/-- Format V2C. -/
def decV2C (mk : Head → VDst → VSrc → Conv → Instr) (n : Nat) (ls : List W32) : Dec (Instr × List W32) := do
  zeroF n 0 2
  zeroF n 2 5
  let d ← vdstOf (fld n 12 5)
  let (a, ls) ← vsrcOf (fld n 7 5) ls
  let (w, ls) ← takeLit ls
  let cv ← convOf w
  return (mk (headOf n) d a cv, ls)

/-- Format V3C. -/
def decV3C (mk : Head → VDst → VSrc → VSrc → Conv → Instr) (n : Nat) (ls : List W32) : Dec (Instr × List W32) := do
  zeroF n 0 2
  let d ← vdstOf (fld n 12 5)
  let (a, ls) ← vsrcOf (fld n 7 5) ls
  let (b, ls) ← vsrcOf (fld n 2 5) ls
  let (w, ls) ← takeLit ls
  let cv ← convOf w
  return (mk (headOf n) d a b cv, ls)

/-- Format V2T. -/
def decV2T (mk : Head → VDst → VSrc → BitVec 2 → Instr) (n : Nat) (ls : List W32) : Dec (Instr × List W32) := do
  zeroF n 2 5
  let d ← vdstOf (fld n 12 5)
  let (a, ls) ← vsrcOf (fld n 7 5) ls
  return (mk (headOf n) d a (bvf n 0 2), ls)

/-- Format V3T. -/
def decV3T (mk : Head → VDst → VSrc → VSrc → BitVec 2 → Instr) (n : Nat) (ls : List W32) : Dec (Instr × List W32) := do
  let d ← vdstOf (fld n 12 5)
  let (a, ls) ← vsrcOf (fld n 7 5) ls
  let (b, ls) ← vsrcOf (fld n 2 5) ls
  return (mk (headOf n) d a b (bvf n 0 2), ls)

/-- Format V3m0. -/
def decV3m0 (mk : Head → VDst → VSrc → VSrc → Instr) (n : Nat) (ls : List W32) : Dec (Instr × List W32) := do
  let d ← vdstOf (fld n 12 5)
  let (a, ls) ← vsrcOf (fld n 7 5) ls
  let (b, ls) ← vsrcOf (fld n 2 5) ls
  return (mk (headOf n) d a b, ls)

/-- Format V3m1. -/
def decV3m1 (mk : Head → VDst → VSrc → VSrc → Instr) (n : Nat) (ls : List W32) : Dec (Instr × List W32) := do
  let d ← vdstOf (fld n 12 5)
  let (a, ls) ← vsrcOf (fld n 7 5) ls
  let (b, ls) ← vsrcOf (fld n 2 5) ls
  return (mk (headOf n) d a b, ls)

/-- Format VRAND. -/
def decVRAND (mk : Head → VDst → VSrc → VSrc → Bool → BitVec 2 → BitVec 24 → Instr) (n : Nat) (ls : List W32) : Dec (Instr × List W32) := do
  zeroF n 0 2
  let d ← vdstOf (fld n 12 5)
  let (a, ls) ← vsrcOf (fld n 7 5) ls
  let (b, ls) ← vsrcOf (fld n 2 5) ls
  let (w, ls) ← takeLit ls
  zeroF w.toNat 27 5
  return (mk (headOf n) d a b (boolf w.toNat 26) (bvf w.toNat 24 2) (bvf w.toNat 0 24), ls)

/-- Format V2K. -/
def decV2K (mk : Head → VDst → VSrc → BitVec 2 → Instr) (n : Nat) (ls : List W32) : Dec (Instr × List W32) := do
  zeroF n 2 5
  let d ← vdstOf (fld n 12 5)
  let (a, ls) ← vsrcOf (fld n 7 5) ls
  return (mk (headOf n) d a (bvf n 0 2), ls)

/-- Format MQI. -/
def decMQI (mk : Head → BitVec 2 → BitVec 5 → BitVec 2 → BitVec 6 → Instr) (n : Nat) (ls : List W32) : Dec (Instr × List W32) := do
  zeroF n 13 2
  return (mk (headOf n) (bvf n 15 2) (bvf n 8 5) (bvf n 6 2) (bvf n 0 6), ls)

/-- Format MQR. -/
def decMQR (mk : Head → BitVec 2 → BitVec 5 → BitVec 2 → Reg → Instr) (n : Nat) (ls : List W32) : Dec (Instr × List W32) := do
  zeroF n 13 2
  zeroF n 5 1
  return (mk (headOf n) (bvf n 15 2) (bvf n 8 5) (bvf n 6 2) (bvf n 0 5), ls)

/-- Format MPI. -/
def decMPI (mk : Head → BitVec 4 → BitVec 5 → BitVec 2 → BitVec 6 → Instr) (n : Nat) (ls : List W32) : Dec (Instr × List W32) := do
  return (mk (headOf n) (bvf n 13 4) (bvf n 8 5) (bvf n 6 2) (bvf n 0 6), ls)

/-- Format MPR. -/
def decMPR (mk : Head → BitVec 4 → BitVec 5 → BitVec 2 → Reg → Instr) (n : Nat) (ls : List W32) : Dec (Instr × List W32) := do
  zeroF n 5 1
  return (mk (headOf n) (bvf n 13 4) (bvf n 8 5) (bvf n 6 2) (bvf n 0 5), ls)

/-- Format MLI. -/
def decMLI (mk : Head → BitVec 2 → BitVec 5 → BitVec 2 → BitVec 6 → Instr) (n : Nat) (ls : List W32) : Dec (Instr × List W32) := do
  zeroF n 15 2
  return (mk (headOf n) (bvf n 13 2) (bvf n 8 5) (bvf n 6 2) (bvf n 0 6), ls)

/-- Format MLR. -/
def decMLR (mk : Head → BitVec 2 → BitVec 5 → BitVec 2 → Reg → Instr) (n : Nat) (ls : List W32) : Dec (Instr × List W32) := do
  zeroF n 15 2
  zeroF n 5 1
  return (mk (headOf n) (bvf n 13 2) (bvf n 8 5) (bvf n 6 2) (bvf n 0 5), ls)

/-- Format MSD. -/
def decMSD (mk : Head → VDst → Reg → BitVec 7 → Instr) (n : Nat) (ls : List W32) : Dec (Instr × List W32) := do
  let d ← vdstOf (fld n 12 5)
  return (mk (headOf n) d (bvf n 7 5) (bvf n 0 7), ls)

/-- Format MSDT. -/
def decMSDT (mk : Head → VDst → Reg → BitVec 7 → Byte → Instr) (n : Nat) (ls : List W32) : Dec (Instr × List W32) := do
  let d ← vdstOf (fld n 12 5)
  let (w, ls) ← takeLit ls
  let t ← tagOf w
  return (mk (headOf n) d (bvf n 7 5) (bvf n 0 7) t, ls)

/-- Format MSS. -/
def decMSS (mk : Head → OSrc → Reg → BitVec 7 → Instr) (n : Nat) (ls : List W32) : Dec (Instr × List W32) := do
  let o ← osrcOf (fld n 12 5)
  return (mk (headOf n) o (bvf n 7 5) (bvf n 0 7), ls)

+--

Required work
Reproduce the preceding entries exactly and completely.

Answer section
/-- Format V2C. -/
def decV2C (mk : Head → VDst → VSrc → Conv → Instr) (n : Nat) (ls : List W32) : Dec (Instr × List W32) := do
  zeroF n 0 2
  zeroF n 2 5
  let d ← vdstOf (fld n 12 5)
  let (a, ls) ← vsrcOf (fld n 7 5) ls
  let (w, ls) ← takeLit ls
  let cv ← convOf w
  return (mk (headOf n) d a cv, ls)

/-- Format V3C. -/
def decV3C (mk : Head → VDst → VSrc → VSrc → Conv → Instr) (n : Nat) (ls : List W32) : Dec (Instr × List W32) := do
  zeroF n 0 2
  let d ← vdstOf (fld n 12 5)
  let (a, ls) ← vsrcOf (fld n 7 5) ls
  let (b, ls) ← vsrcOf (fld n 2 5) ls
  let (w, ls) ← takeLit ls
  let cv ← convOf w
  return (mk (headOf n) d a b cv, ls)

/-- Format V2T. -/
def decV2T (mk : Head → VDst → VSrc → BitVec 2 → Instr) (n : Nat) (ls : List W32) : Dec (Instr × List W32) := do
  zeroF n 2 5
  let d ← vdstOf (fld n 12 5)
  let (a, ls) ← vsrcOf (fld n 7 5) ls
  return (mk (headOf n) d a (bvf n 0 2), ls)

/-- Format V3T. -/
def decV3T (mk : Head → VDst → VSrc → VSrc → BitVec 2 → Instr) (n : Nat) (ls : List W32) : Dec (Instr × List W32) := do
  let d ← vdstOf (fld n 12 5)
  let (a, ls) ← vsrcOf (fld n 7 5) ls
  let (b, ls) ← vsrcOf (fld n 2 5) ls
  return (mk (headOf n) d a b (bvf n 0 2), ls)

/-- Format V3m0. -/
def decV3m0 (mk : Head → VDst → VSrc → VSrc → Instr) (n : Nat) (ls : List W32) : Dec (Instr × List W32) := do
  let d ← vdstOf (fld n 12 5)
  let (a, ls) ← vsrcOf (fld n 7 5) ls
  let (b, ls) ← vsrcOf (fld n 2 5) ls
  return (mk (headOf n) d a b, ls)

/-- Format V3m1. -/
def decV3m1 (mk : Head → VDst → VSrc → VSrc → Instr) (n : Nat) (ls : List W32) : Dec (Instr × List W32) := do
  let d ← vdstOf (fld n 12 5)
  let (a, ls) ← vsrcOf (fld n 7 5) ls
  let (b, ls) ← vsrcOf (fld n 2 5) ls
  return (mk (headOf n) d a b, ls)

/-- Format VRAND. -/
def decVRAND (mk : Head → VDst → VSrc → VSrc → Bool → BitVec 2 → BitVec 24 → Instr) (n : Nat) (ls : List W32) : Dec (Instr × List W32) := do
  zeroF n 0 2
  let d ← vdstOf (fld n 12 5)
  let (a, ls) ← vsrcOf (fld n 7 5) ls
  let (b, ls) ← vsrcOf (fld n 2 5) ls
  let (w, ls) ← takeLit ls
  zeroF w.toNat 27 5
  return (mk (headOf n) d a b (boolf w.toNat 26) (bvf w.toNat 24 2) (bvf w.toNat 0 24), ls)

/-- Format V2K. -/
def decV2K (mk : Head → VDst → VSrc → BitVec 2 → Instr) (n : Nat) (ls : List W32) : Dec (Instr × List W32) := do
  zeroF n 2 5
  let d ← vdstOf (fld n 12 5)
  let (a, ls) ← vsrcOf (fld n 7 5) ls
  return (mk (headOf n) d a (bvf n 0 2), ls)

/-- Format MQI. -/
def decMQI (mk : Head → BitVec 2 → BitVec 5 → BitVec 2 → BitVec 6 → Instr) (n : Nat) (ls : List W32) : Dec (Instr × List W32) := do
  zeroF n 13 2
  return (mk (headOf n) (bvf n 15 2) (bvf n 8 5) (bvf n 6 2) (bvf n 0 6), ls)

/-- Format MQR. -/
def decMQR (mk : Head → BitVec 2 → BitVec 5 → BitVec 2 → Reg → Instr) (n : Nat) (ls : List W32) : Dec (Instr × List W32) := do
  zeroF n 13 2
  zeroF n 5 1
  return (mk (headOf n) (bvf n 15 2) (bvf n 8 5) (bvf n 6 2) (bvf n 0 5), ls)

/-- Format MPI. -/
def decMPI (mk : Head → BitVec 4 → BitVec 5 → BitVec 2 → BitVec 6 → Instr) (n : Nat) (ls : List W32) : Dec (Instr × List W32) := do
  return (mk (headOf n) (bvf n 13 4) (bvf n 8 5) (bvf n 6 2) (bvf n 0 6), ls)

/-- Format MPR. -/
def decMPR (mk : Head → BitVec 4 → BitVec 5 → BitVec 2 → Reg → Instr) (n : Nat) (ls : List W32) : Dec (Instr × List W32) := do
  zeroF n 5 1
  return (mk (headOf n) (bvf n 13 4) (bvf n 8 5) (bvf n 6 2) (bvf n 0 5), ls)

/-- Format MLI. -/
def decMLI (mk : Head → BitVec 2 → BitVec 5 → BitVec 2 → BitVec 6 → Instr) (n : Nat) (ls : List W32) : Dec (Instr × List W32) := do
  zeroF n 15 2
  return (mk (headOf n) (bvf n 13 2) (bvf n 8 5) (bvf n 6 2) (bvf n 0 6), ls)

/-- Format MLR. -/
def decMLR (mk : Head → BitVec 2 → BitVec 5 → BitVec 2 → Reg → Instr) (n : Nat) (ls : List W32) : Dec (Instr × List W32) := do
  zeroF n 15 2
  zeroF n 5 1
  return (mk (headOf n) (bvf n 13 2) (bvf n 8 5) (bvf n 6 2) (bvf n 0 5), ls)

/-- Format MSD. -/
def decMSD (mk : Head → VDst → Reg → BitVec 7 → Instr) (n : Nat) (ls : List W32) : Dec (Instr × List W32) := do
  let d ← vdstOf (fld n 12 5)
  return (mk (headOf n) d (bvf n 7 5) (bvf n 0 7), ls)

/-- Format MSDT. -/
def decMSDT (mk : Head → VDst → Reg → BitVec 7 → Byte → Instr) (n : Nat) (ls : List W32) : Dec (Instr × List W32) := do
  let d ← vdstOf (fld n 12 5)
  let (w, ls) ← takeLit ls
  let t ← tagOf w
  return (mk (headOf n) d (bvf n 7 5) (bvf n 0 7) t, ls)

/-- Format MSS. -/
def decMSS (mk : Head → OSrc → Reg → BitVec 7 → Instr) (n : Nat) (ls : List W32) : Dec (Instr × List W32) := do
  let o ← osrcOf (fld n 12 5)
  return (mk (headOf n) o (bvf n 7 5) (bvf n 0 7), ls)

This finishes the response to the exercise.